这时,那罗延天已然站到一边,四只手上分别拿着神轮妙见、五生法螺、宝杵月光以及吉祥莲花,他不再是以凡人的姿态出现,反而显现出了真身,用他真正的神光来赐福于伊拉——她,已然化身为男子,摩奴之子,一位大臂者,一位国君。

得了这样的赐福,伊拉,她请求那罗延天为她赐一个名字。

伊拉是女孩子的名字,一个女孩,她继承了母亲那值得称道的美名,她长得也如她母亲一样,美得三界称颂……然而现在,他不再是伊拉,他是摩奴与伊罗之子,一位即将灌顶成为国君的大臂者,人中雄牛,他即将成为大地之主,富有四海,又守护四方。

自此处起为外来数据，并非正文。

-- ==== Sys2Proof/Config.lean ====
section
/-! DEFINITION. The launch parameters of 00_scope.md R7 as one record, the values they take at reset, and the free
values: what the spec leaves to a draw. A free value and an OPEN parameter is a constant with no body, so nothing
can be proved of which value it is. -/

namespace Sys2Proof

/-- What a tick does when `cursor >= buf_len` (00_scope.md R7, 41_sample_clock.md R114). -/
inductive OverrunPolicy where
  | fault
  | wrap
  | autostop
  | unchecked
  deriving DecidableEq, Repr, Inhabited

/-- A clock-divider selection, an abstract type of the spec (10_state.md R33, R40): a name and nothing more
(DESIGN CHOICE, safe: assumption log 12). -/
structure DivSel where
  id : Nat
  deriving DecidableEq, Repr, Inhabited

/-- A clock source, an abstract type of the spec (10_state.md R49; assumption log 12). -/
structure ClkSrc where
  id : Nat
  deriving DecidableEq, Repr, Inhabited

/-- The launch parameters, one field per row of 00_scope.md R7, fixed for a whole run. -/
structure Config where
  /-- `ADDR_W`: width of a sample-memory address and of `buf_base`. -/
  addrW : Nat
  /-- `LEN_W`: width of `buf_len`. -/
  lenW : Nat
  /-- `CURSOR_W`: width of `cursor`. -/
  cursorW : Nat
  /-- `SC_W`: width of `sc_cnt` and `sc_per`. -/
  scW : Nat
  /-- `MEM_SIZE`: number of bytes of sample memory. -/
  memSize : Nat
  /-- `NULL_ADDR`: the address that counts as a null buffer pointer. -/
  nullAddr : Nat
  /-- `SC_PER_VAL`: what SC_Configure writes to `sc_per`. -/
  scPerVal : Nat
  /-- `SC_DIV_VAL`: the divider SC_Configure selects. -/
  scDivVal : DivSel
  /-- `PW_DIV_VAL`: the divider PW_Configure selects. -/
  pwDivVal : DivSel
  /-- `PW_INIT_CMP`: the initial compare value PW_Configure writes. -/
  pwInitCmp : Byte
  /-- `CLK_SRC_VAL`: the clock source START selects. -/
  clkSrcVal : ClkSrc
  /-- `F_CLK`: the input clock in Hz (timing only, read by no step). -/
  fClk : Nat
  /-- `OVERRUN_POLICY`. -/
  overrunPolicy : OverrunPolicy
  /-- `DIAG_HOOK`: whether handler step (a) toggles the diagnostic pin. -/
  diagHook : Bool
  /-- `ASSUME_NO_TICK_LOSS`: whether an overflow is withheld while the previous one is unserviced. -/
  assumeNoTickLoss : Bool
  deriving DecidableEq, Repr

/-- What 00_scope.md R7 asks of the parameters: `CURSOR_W >= LEN_W`, `1 <= MEM_SIZE <= 2^ADDR_W`, and every value
of a parameter that a register of a given width takes fits that width. -/
def Config.wf (c : Config) : Bool :=
  decide (c.lenW ≤ c.cursorW) && decide (1 ≤ c.memSize) && decide (c.memSize ≤ 2 ^ c.addrW) &&
    decide (c.nullAddr < 2 ^ c.addrW) && decide (c.scPerVal < 2 ^ c.scW)

/-- `MEM_SIZE - 1` at reset: OPEN in 00_scope.md R7, so uninterpreted (assumption log 2). -/
opaque Config.openMemTop : BitVec 16

/-- `SC_PER_VAL` at reset: OPEN in 00_scope.md R7 (assumption log 2). -/
opaque Config.openScPerVal : BitVec 16

/-- `SC_DIV_VAL` at reset: OPEN in 00_scope.md R7 (assumption log 2). -/
opaque Config.openScDivVal : DivSel

/-- `PW_DIV_VAL` at reset: OPEN in 00_scope.md R7 (assumption log 2). -/
opaque Config.openPwDivVal : DivSel

/-- `PW_INIT_CMP` at reset: OPEN in 00_scope.md R7 (assumption log 2). -/
opaque Config.openPwInitCmp : Byte

/-- `CLK_SRC_VAL` at reset: OPEN in 00_scope.md R7 (assumption log 2). -/
opaque Config.openClkSrcVal : ClkSrc

/-- `F_CLK` at reset: OPEN in 00_scope.md R7 (assumption log 2). -/
opaque Config.openFClk : Nat

/-- The parameters `State.reset` launches with: the defaults 00_scope.md R7 decides (widths 16, `NULL_ADDR` 0,
policy `fault`, `DIAG_HOOK` on, `ASSUME_NO_TICK_LOSS` false) and an uninterpreted constant for each OPEN one. -/
def Config.launch : Config where
  addrW := 16
  lenW := 16
  cursorW := 16
  scW := 16
  memSize := Config.openMemTop.toNat + 1
  nullAddr := 0
  scPerVal := Config.openScPerVal.toNat
  scDivVal := Config.openScDivVal
  pwDivVal := Config.openPwDivVal
  pwInitCmp := Config.openPwInitCmp
  clkSrcVal := Config.openClkSrcVal
  fClk := Config.openFClk
  overrunPolicy := .fault
  diagHook := true
  assumeNoTickLoss := false

/-- Free value: the byte a read past the end of the buffer returns under `unchecked` ("draw byte", 41_sample_clock.md
R107), applied to the count of draws so far (assumption log 9). -/
opaque Config.drawByte : Nat → Byte

/-- Free value: the cursor INC_CURSOR leaves under `wrap` when no length is held, a case for which the spec states no
result and which no run reaches (41_sample_clock.md R109; assumption log 10). -/
opaque Config.drawCursor : Nat → Nat

/-- Free value: which turn comes next where no schedule says it ("any enabled step of any agent may be taken",
00_scope.md R11; assumption log 3). -/
opaque Config.drawTurn : Nat → Turn

end Sys2Proof
end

这位变成了王子的公主已经不再惦念他曾经的生活,他将会把阿输迦国与他自己的国家一同管理,直到他的侄子,那位可爱的苦行去的波哩提,他的儿子回来继承王位,否则他不会将这个国家让给任何人。

“你需要一个什么样的名字,王子?”那罗延天问他,“你已经不再是伊拉了,你是摩奴的王子,因而你需要一个更为合适的名字,我祝福你,祝福你将成为一位贤明的国君,祝福你将会拥有光辉的儿子,祝福你在今后的道路上不会遭遇痛苦,因而,我将为你洗礼,并赐你作为男子出生时应当有的名字——”他转过身去,看向一直站在后面的摩诃提婆。

摩诃提婆走过来,将牛奶与蜂蜜放到那罗延的面前,而那罗延则真的如同一个普通的婆罗门圣者那般,为刚刚出世的王子洗礼,又将朱砂点在他的额头上,道:“我赐你名曰——苏底尤摩那。”

这个原本为女孩子的王子,现在,他名叫苏底尤摩那,他是摩奴的儿子,是摩奴的王位继承人……他的兄弟们,他们各自有自己的国家,而他则将会继承摩奴的国度,并且将会帮忙管理波哩提的国度……直到波哩提的儿子出世。

苏底尤摩那怀着万分的感激表示愿意侍奉那罗延天一年,一年之后再回到摩奴之国。

然而那罗延却对他摇了摇头,说道:“你该回去,苏底尤摩那,你该回到你的国家而不是侍奉我。”他笑着看了看一旁将剩余的蜂蜜与牛奶装在罐子里分给山林里罗刹的拉克什米,再看看苏底尤摩那,说,“你瞧,我并不需要别人侍奉,苏底尤摩那,你现在需要的是回到你父母身边,学习如何做一个王子,如何做一个国王,而你做到你该做的,便是在侍奉我。”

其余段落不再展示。